- Directed by: Jillian Elizabeth Neil Dalal
- Produced by: Jillian Elizabeth
- Starring: Swami Dayananda Saraswati;
- Cinematography: J.P. Sniadecki Jillian Elizabeth
- Edited by: Mary Lampson
- Production companies: Advaita Films Soma Productions
- Distributed by: Matson Films 1091 Pictures Amazon Prime Video
- Release date: February 2, 2014;
- Running time: 108 minutes
- Countries: United States Canada
- Languages: English, Tamil, Sanskrit
- Box office: Gross: $25,651

= Gurukulam (film) =

2014 film

Gurukulam (गुरुकुलम्) is a 2014 documentary, directed and produced independently by Jillian Elizabeth and Neil Dalal.

==Development==
Principal photography took place in the Arsha Vidya Gurukulam of Tamil Nadu.

Anantanand Rambachan served as an advisor for the film.
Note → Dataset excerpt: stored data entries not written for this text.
theorem exec_next (hs : s.Inv) (i : Instr) : ∃ t, exec i s = .next t := by
  have hserial := hs.serial
  have heps := hs.endpoints
  cases i with
  | rbClear ring => exact ite_next _ _ _
  | rbEnqueue ring data => exact ite_next _ _ _
  | rbDequeue ring limit => exact ite_next _ _ _
  | rbAvailableSpace ring => exact ite_next _ _ _
  | rbOccupiedLen ring => exact ite_next _ _ _
  | rbContigLen ring => exact ite_next _ _ _
  | uartConfigure coding => exact ⟨_, rfl⟩
  | uartEnable => exact s.conclude_next ((State.uartEnable_inside hserial).map _)
  | uartTransmit data => exact ⟨_, rfl⟩
  | uartPoll => exact ⟨_, rfl⟩
  | uartCopyRx limit => exact ⟨_, rfl⟩
  | uartHasOverrun => exact ⟨_, rfl⟩
  | uartGetDsr => exact ⟨_, rfl⟩
  | uartGetDcd => exact ⟨_, rfl⟩
  | uartSetDtr arg => exact ite_next _ _ _
  | uartTxSpace => exact ⟨_, rfl⟩
  | uartRxLen => exact ⟨_, rfl⟩
  | uartGetCoding => exact ⟨_, rfl⟩
  | evUartTxDmaDone => exact event_next s fun _ => s.conclude_next ((State.txDmaDone_inside hserial).map _)
  | evUartRxByte arg => exact ite_next _ _ _
  | evUartParityError => exact ⟨_, rfl⟩
  | evPinLevels arg => exact ite_next _ _ _
  | epSetup addr size type =>
    refine s.withEp_next 0x30 addr fun a => ?_
    split
    · exact s.conclude_next ((s.epSetup_inside _ _ _).map _)
    · exact ⟨_, rfl⟩
  | epTransmitPacket addr data =>
    exact s.withEp_next 0x31 addr fun a => s.conclude_next ((State.epTransmit_inside heps a data).map _)
  | epWriteAvail addr =>
    exact s.withEp_next 0x32 addr fun a => s.conclude_next (((s.epFor_inside .IN a).map _).map _)
  | epReadPacket addr limit =>
    exact s.withEp_next 0x33 addr fun a => s.conclude_next ((State.epReadPacket_inside (heps.packetsFit a) _).map _)
  | epPause addr =>
    exact s.withEp_next 0x34 addr fun a => s.conclude_next (((s.epFor_inside .OUT a).map _).map _)
  | epUnpause addr =>
    exact s.withEp_next 0x35 addr fun a => s.conclude_next (((s.epFor_inside .OUT a).map _).map _)
  | epSetHalt addr => exact s.withEp_next 0x36 addr fun a => s.conclude_next (((s.epAny_inside a).map _).map _)
  | epClearHalt addr => exact s.withEp_next 0x37 addr fun a => s.conclude_next (((s.epAny_inside a).map _).map _)
  | evBusReset => exact s.conclude_next ((State.busReset_inside hserial).map _)
  | evEpInDone addr =>
    exact s.withEp_next 0x39 addr fun a => event_next s fun he =>
      s.conclude_next ((State.epInDone_inside heps he).map _)
  | evEpOut addr data =>
    exact s.withEp_next 0x3A addr fun a => event_next s fun he =>
      s.conclude_next ((State.epOutPacket_inside heps he).map _)
  | epDeconfigureAll => exact ⟨_, rfl⟩
  | epReadStatus sel =>
    simp only [exec, execEpReadStatus]
    split
    · exact ⟨_, rfl⟩
    · exact ⟨_, rfl⟩
  | evUsbIrq addr =>
    exact s.withEp_next 0x3D addr fun a => event_next s fun he =>
      s.conclude_next ((State.usbIrq_inside heps (Bool.and_eq_true_iff.1 he).1).map _)
  | evSetup packet => exact s.conclude_next ((State.setupPacket_inside hserial packet).map _)
  | evCtrlOut data =>
    exact event_next s fun _ => s.conclude_next ((State.ctrlOut_inside hserial hs.control data).map _)
  | evCtrlInDone =>
    simp only [exec, execEvCtrlInDone]
    split
    · exact ⟨_, rfl⟩
    · exact ⟨_, rfl⟩
  | ctrlRegisterFilter handler value mask =>
    simp only [exec, execCtrlRegisterFilter]
    split
    · exact s.conclude_next ((s.registerFilter_inside _).map _)
    · exact ⟨_, rfl⟩
  | ctrlReadState => exact ⟨_, rfl⟩
  | bridgePoll now => exact s.conclude_next ((State.bridgePoll_inside heps now).map _)
  | bridgeInit => exact s.conclude_next (((s.registerFilter_inside cdcFilter).map _).map _)

end

/-- Settles O7: each address an operation checks lies inside its space, by the invariant of the register or slot it comes
from. -/
theorem everyOperationSteps : Obligations.EveryOperationSteps := by
  unfold Obligations.EveryOperationSteps
  exact fun i s hs => exec_next hs i

end Sys2Proof.Machine
end

section
/-! PROOF. Each ring index has its one writer, apart from the operations that restart the rings (O21). -/

namespace Sys2Proof.Machine

/-! ## The indices and their writers -/

/-- The ring indices (20_memory.md R70), and the standalone ring's. -/
inductive RingIndex where
  | txTail
  | txHead
  | rxDma
  | rxTail
  | rb0Head
  | rb0Tail

/-- The value of a ring index. -/
def State.ringIndex (s : State) : RingIndex → Nat
  | .txTail => s.txrb.tail
  | .txHead => s.txrb.head
  | .rxDma => s.rx.dmaRem
  | .rxTail => s.rx.tail
  | .rb0Head => s.rb0.head
  | .rb0Tail => s.rb0.tail

/-- The operations that may write an index (20_memory.md R70; 70_reset_and_hazards.md R358). -/
def MayWrite (i : Instr) : RingIndex → Prop
  | .txTail => i = .evUartTxDmaDone ∨ Restarts i
  | .txHead => (∃ d, i = .uartTransmit d) ∨ (∃ a, i = .evUsbIrq a) ∨ Restarts i
  | .rxDma => (∃ b, i = .evUartRxByte b) ∨ Restarts i
  | .rxTail => i = .uartPoll ∨ (∃ n, i = .uartCopyRx n) ∨ (∃ n, i = .bridgePoll n) ∨ Restarts i
  | .rb0Head => (∃ r d, i = .rbEnqueue r d) ∨ (∃ r, i = .rbClear r) ∨ i = .evBusReset
  | .rb0Tail => (∃ r n, i = .rbDequeue r n) ∨ (∃ r, i = .rbClear r) ∨ i = .evBusReset

/-- Between `s` and `t` only indices that `i` may write have moved. -/
def MovesOwn (i : Instr) (s t : State) : Prop := ∀ x, t.ringIndex x = s.ringIndex x ∨ MayWrite i x

section
variable {i : Instr} {s t u : State}

theorem MovesOwn.refl (s : State) : MovesOwn i s s := fun _ => .inl rfl

theorem MovesOwn.trans (h : MovesOwn i s t) (h' : MovesOwn i t u) : MovesOwn i s u := fun x =>
  (h' x).elim (fun e' => (h x).imp_left e'.trans) .inr

/-- Where the standalone ring, the TX ring and the RX window are kept, no index moves. -/
theorem MovesOwn.of_kept (h0 : t.rb0 = s.rb0) (ht : t.txrb = s.txrb) (hr : t.rx = s.rx) : MovesOwn i s t := by
  intro x
  left
  cases x <;> simp only [State.ringIndex, h0, ht, hr]

theorem MovesOwn.answer (h : MovesOwn i s t) (c : ResultCode) (v : Value) : MovesOwn i s (t.answer c v) :=
  h.trans (.of_kept rfl rfl rfl)

theorem MovesOwn.taken (h : MovesOwn i s t) : MovesOwn i s t.taken := h.trans (.of_kept rfl rfl rfl)

/-- An operation that may restart the rings owns all indices but the standalone ring's. -/
theorem MovesOwn.of_restarts (hi : Restarts i) (h0 : t.rb0 = s.rb0) : MovesOwn i s t
  | .txTail => .inr (.inr hi)
  | .txHead => .inr (.inr (.inr hi))
  | .rxDma => .inr (.inr hi)
  | .rxTail => .inr (.inr (.inr (.inr hi)))
  | .rb0Head => .inl (congrArg Ring.head h0)
  | .rb0Tail => .inl (congrArg Ring.tail h0)

/-- A bus reset owns every index. -/
theorem MovesOwn.of_busReset (s t : State) : MovesOwn .evBusReset s t
  | .txTail => .inr (.inr (.inr (.inl rfl)))
  | .txHead => .inr (.inr (.inr (.inr (.inl rfl))))
  | .rxDma => .inr (.inr (.inr (.inl rfl)))
  | .rxTail => .inr (.inr (.inr (.inr (.inr (.inl rfl)))))
  | .rb0Head => .inr (.inr (.inr rfl))
  | .rb0Tail => .inr (.inr (.inr rfl))

/-! ## Changes that move no index -/

theorem EpChange.moves (h : EpChange s t) : MovesOwn i s t := by
  obtain ⟨_, _, _, _, _, _, -, rfl⟩ := h.frame
  exact .of_kept rfl rfl rfl

theorem EpsOnly.moves (h : EpsOnly s t) : MovesOwn i s t := by
  rw [h]
  exact .of_kept rfl rfl rfl

theorem CtrlChange.moves (h : CtrlChange i s t) : MovesOwn i s t := by
  obtain ⟨_, _, _, _, -, -, rfl⟩ := h.frame
  exact .of_kept rfl rfl rfl

/-- A pause, an unpause or a halt command changes its endpoint. -/
theorem State.syncOrDefer_moves {a : EpAddr} {r : Except Stop Endpoint} {f : Endpoint → Endpoint}
    (h : (r.map fun e => s.syncOrDefer a (f e)) = .ok t) : MovesOwn i s t := by
  obtain ⟨e, -, rfl⟩ := except_map_eq_ok.1 h
  rw [State.syncOrDefer_eq]
  exact (EpsOnly.setEp s a _).moves

theorem State.txStart_moves (s : State) : MovesOwn i s s.txStart := by
  rw [State.txStart_eq]
  exact .of_kept rfl rfl rfl

/-! ## The writers -/

/-- UART_TRANSMIT appends at the TX head. -/
theorem State.uartTransmit_moves (s : State) (d : List Byte) (hi : MayWrite i .txHead) :
    MovesOwn i s (s.uartTransmit d).1 := by
  rw [State.uartTransmit_fst]
  intro x
  cases x with
  | txHead => exact .inr hi
  | _ => exact .inl rfl

/-- UART_COPY_RX advances the RX tail. -/
theorem State.uartCopyRx_moves (s : State) (n : Nat) (hi : MayWrite i .rxTail) : MovesOwn i s (s.uartCopyRx n).1 := by
  rw [State.uartCopyRx_fst]
  intro x
  cases x with
  | rxTail => exact .inr hi
  | rxDma => left; simp only [State.ringIndex]; split <;> rfl
  | _ => exact .inl rfl

/-- UART_POLL moves the RX tail when it finds an overrun (41_uart_engine.md R140). -/
theorem State.uartPoll_moves (s : State) (hi : MayWrite i .rxTail) : MovesOwn i s s.uartPoll := by
  refine s.txStart_moves.trans ?_
  unfold State.uartPoll
  simp only [State.pollRx_eq]
  intro x
  cases x with
  | rxTail => exact .inr hi
  | _ => exact .inl rfl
The film came with support from the Hartley Film Foundation and the Alberta Foundation for the Arts.

== Release ==
Gurukulam premiered at the 2014 Santa Barbara International Film Festival to a limited audience.

In 2015, the movie premiered at small theaters in the United States and Canada. In June 2016, more screenings were shown in the United States. It is now available on multiple streaming platforms.

==Reception==
Andrew Gow of the University of Alberta praised Gurukulum for providing the "erudite intellectual context" for the practice of yoga. Gow emphasized the film's teaching of Indian philosophy, from Vedanta to broader aspects of Indian culture. Sanjiv Chopra of the Harvard Medical School lauded the applicability of the film to modern humans both in the West and in remote Himalayan villages.

Others were critical of the fly on the wall style of filming and found the pacing difficult to engage with. Other reviewers lamented the absence of an explanation of the philosophy and its traditions, while praising the beauty of the setting.